Pages

Friday 9 November 2007

Goldengrove

In Tavistock Square Gardens on Thursday it was very hard to resist scuffing up the golden leaves that littered the ground. Three minuscule squirrels were busily collecting – nuts? large round brown objects, at any rate, but the trees are mostly plane, so I’m not at all sure. Late as I was for a meeting, I couldn’t stop to scuff or to look. I had arrived in London on Monday – Guy Fawkes – and was staggered by the noise of fireworks that went on all evening. How do pets bear it? Our dogs, used to shooting going on all around, were unfazed by the only fireworks they’ve ever heard, when our neighbours decided to have a bonfire party (and inadvertently burnt down a tree, putting an end, I suspect, to further junketings); my mother’s dog lives in a village, and suffers agonies every year, as whizzes and bangs go on night after night, culminating in the local firework display. He has a fertile imagination, too, and almost imperceptible – to humans - displays in distant Torbay are greeted with dismayed quivers. I feel for him, but am glad that our two are so phlegmatic.

Travel to London and back was made pleasurable by the beauty of this year’s autumn colour, which reminded me of another favourite poem by Gerard Manley Hopkins. The sadness is somehow inherent in the shortening days and the crispness in the air, though I am much more cheerful since I no longer commute daily to Edinburgh, leaving home in the morning and arriving back in the evening in the dark.


MÁRGARÉT, áre you gríeving
Over Goldengrove unleaving?
Leáves, líke the things of man, you
With your fresh thoughts care for, can you?
Áh! ás the heart grows older
It will come to such sights colder
By and by, nor spare a sigh
Though worlds of wanwood leafmeal lie;
And yet you wíll weep and know why.
Now no matter, child, the name:
Sórrow's spríngs áre the same.
Nor mouth had, no nor mind, expressed
What heart heard of, ghost guessed:
It ís the blight man was born for,
It is Margaret you mourn for.

7 comments:

Lesley said...

I saw the most lovely volume of GMH's poetry in my local Barnes & Noble yesterday. I was just casually looking for Russian verse (for the Russian Reading Challenge) and there was this quietly beautiful black-and-white spine. An Everyman edition - and the only one of its kind I could see. If it's there next time I'm grabbing it!

Anonymous said...

I just love this poem. I studied Hopkins both at 'A' level and as an undergraduate and even that didn't manage to ruin him for me. The picture had me grieving because the people who own the wooded land right next to border have just cut down the beautiful trees that grew there in order to put in a security fence - what a sign of the times.
On the subject of pets and fireworks - some friends have just had a puppy who was entranced by the fireworks (albeit safely ensconced on the other side of double glazing) and sat and watched every single rocket, following it as it rose into the sky and then fell back to earth. I've never seen anything quite like it.

BooksPlease said...

On the subject of fireworks our cat hates them. She shivers and sinks low to the ground,sprints upstairs and hides behind a bed - so I hate them too. My granddaughter can't stand the loud bangs either.
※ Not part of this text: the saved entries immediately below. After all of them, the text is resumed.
-- ==== Sys2Proof/Machine/Conditional.lean ====
section
/-! DEFINITION. The conditional jumps, calls and returns (`44_conditional_branch.md` R200 to R227). -/
namespace Sys2Proof.Machine

/-- JNZ (R202): jump if Z = 0. -/
def execJnz (a16 : Word) (s : State) : Result :=
  .next (s.jumpIf .nz a16)

/-- JZ (R203): jump if Z = 1. -/
def execJz (a16 : Word) (s : State) : Result :=
  .next (s.jumpIf .z a16)

/-- JNC (R204): jump if CY = 0. -/
def execJnc (a16 : Word) (s : State) : Result :=
  .next (s.jumpIf .nc a16)

/-- JC (R205): jump if CY = 1. -/
def execJc (a16 : Word) (s : State) : Result :=
  .next (s.jumpIf .c a16)

/-- JPO (R206): jump if P = 0. -/
def execJpo (a16 : Word) (s : State) : Result :=
  .next (s.jumpIf .po a16)

/-- JPE (R207): jump if P = 1. -/
def execJpe (a16 : Word) (s : State) : Result :=
  .next (s.jumpIf .pe a16)

/-- JP (R208): jump if S = 0. -/
def execJp (a16 : Word) (s : State) : Result :=
  .next (s.jumpIf .p a16)

/-- JM (R209): jump if S = 1. -/
def execJm (a16 : Word) (s : State) : Result :=
  .next (s.jumpIf .m a16)

/-- CNZ (R211): call if Z = 0. -/
def execCnz (a16 : Word) (s : State) : Result :=
  .next (s.callIf .nz a16)

/-- CZ (R212): call if Z = 1. -/
def execCz (a16 : Word) (s : State) : Result :=
  .next (s.callIf .z a16)

/-- CNC (R213): call if CY = 0. -/
def execCnc (a16 : Word) (s : State) : Result :=
  .next (s.callIf .nc a16)

/-- CC (R214): call if CY = 1. -/
def execCc (a16 : Word) (s : State) : Result :=
  .next (s.callIf .c a16)

/-- CPO (R215): call if P = 0. -/
def execCpo (a16 : Word) (s : State) : Result :=
  .next (s.callIf .po a16)

/-- CPE (R216): call if P = 1. -/
def execCpe (a16 : Word) (s : State) : Result :=
  .next (s.callIf .pe a16)

/-- CP (R217): call if S = 0. -/
def execCp (a16 : Word) (s : State) : Result :=
  .next (s.callIf .p a16)

/-- CM (R218): call if S = 1. -/
def execCm (a16 : Word) (s : State) : Result :=
  .next (s.callIf .m a16)

/-- RNZ (R220): return if Z = 0. -/
def execRnz (s : State) : Result :=
  .next (s.returnIf .nz)

/-- RZ (R221): return if Z = 1. -/
def execRz (s : State) : Result :=
  .next (s.returnIf .z)

/-- RNC (R222): return if CY = 0. -/
def execRnc (s : State) : Result :=
  .next (s.returnIf .nc)

/-- RC (R223): return if CY = 1. -/
def execRc (s : State) : Result :=
  .next (s.returnIf .c)

/-- RPO (R224): return if P = 0. -/
def execRpo (s : State) : Result :=
  .next (s.returnIf .po)

/-- RPE (R225): return if P = 1. -/
def execRpe (s : State) : Result :=
  .next (s.returnIf .pe)

/-- RP (R226): return if S = 0. -/
def execRp (s : State) : Result :=
  .next (s.returnIf .p)

/-- RM (R227): return if S = 1. -/
def execRm (s : State) : Result :=
  .next (s.returnIf .m)

end Sys2Proof.Machine
end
What a sad poem and addressed to my namesake! I've always loved this time of year though and don't find it gloomy - I love the colours and the sense of nights drawing in and sitting in front of a glowing fire, not that we have a fire anymore, but you know what I mean.

Anonymous said...

I really wish someone would invent noise free fireworks, I love to watch them but for a few nightat this time of year we have horses, dogs and cats all demented with fear. Why do they need to be so loud?

Jodie Robson said...

Lesley, I'm afraid I've only got a battered old paperback edition of Hopkins, perhaps one day I'll treat myself to a beautiful one.

Ann, I wish I could have studied Hopkins properly, though I must admit that, on the whole, it's some of the shorter poems I enjoy most. With the notable exception of The Wreck of the Deutschland, which is magnificent!

Margaret, there's a rather nice novel called Goldengrove by Jill Paton Walsh - don't know if you've come across it, but think you might like it...

Sally, I watched the Edinburgh Festival display one year and thought it truly wonderful, but I don't really need the bangs, which used to terrify me when I was a child.

My mother reports that the village had their display last night and the dog didn't get too upset - well, he managed a tripe stick when it was over, at any rate!

BooksPlease said...

Thanks, I haven't come across it - I'll look out for it.

Jodie Robson said...

Apologies, it's actually called Goldengrove Unleaving, I checked my catalogue later.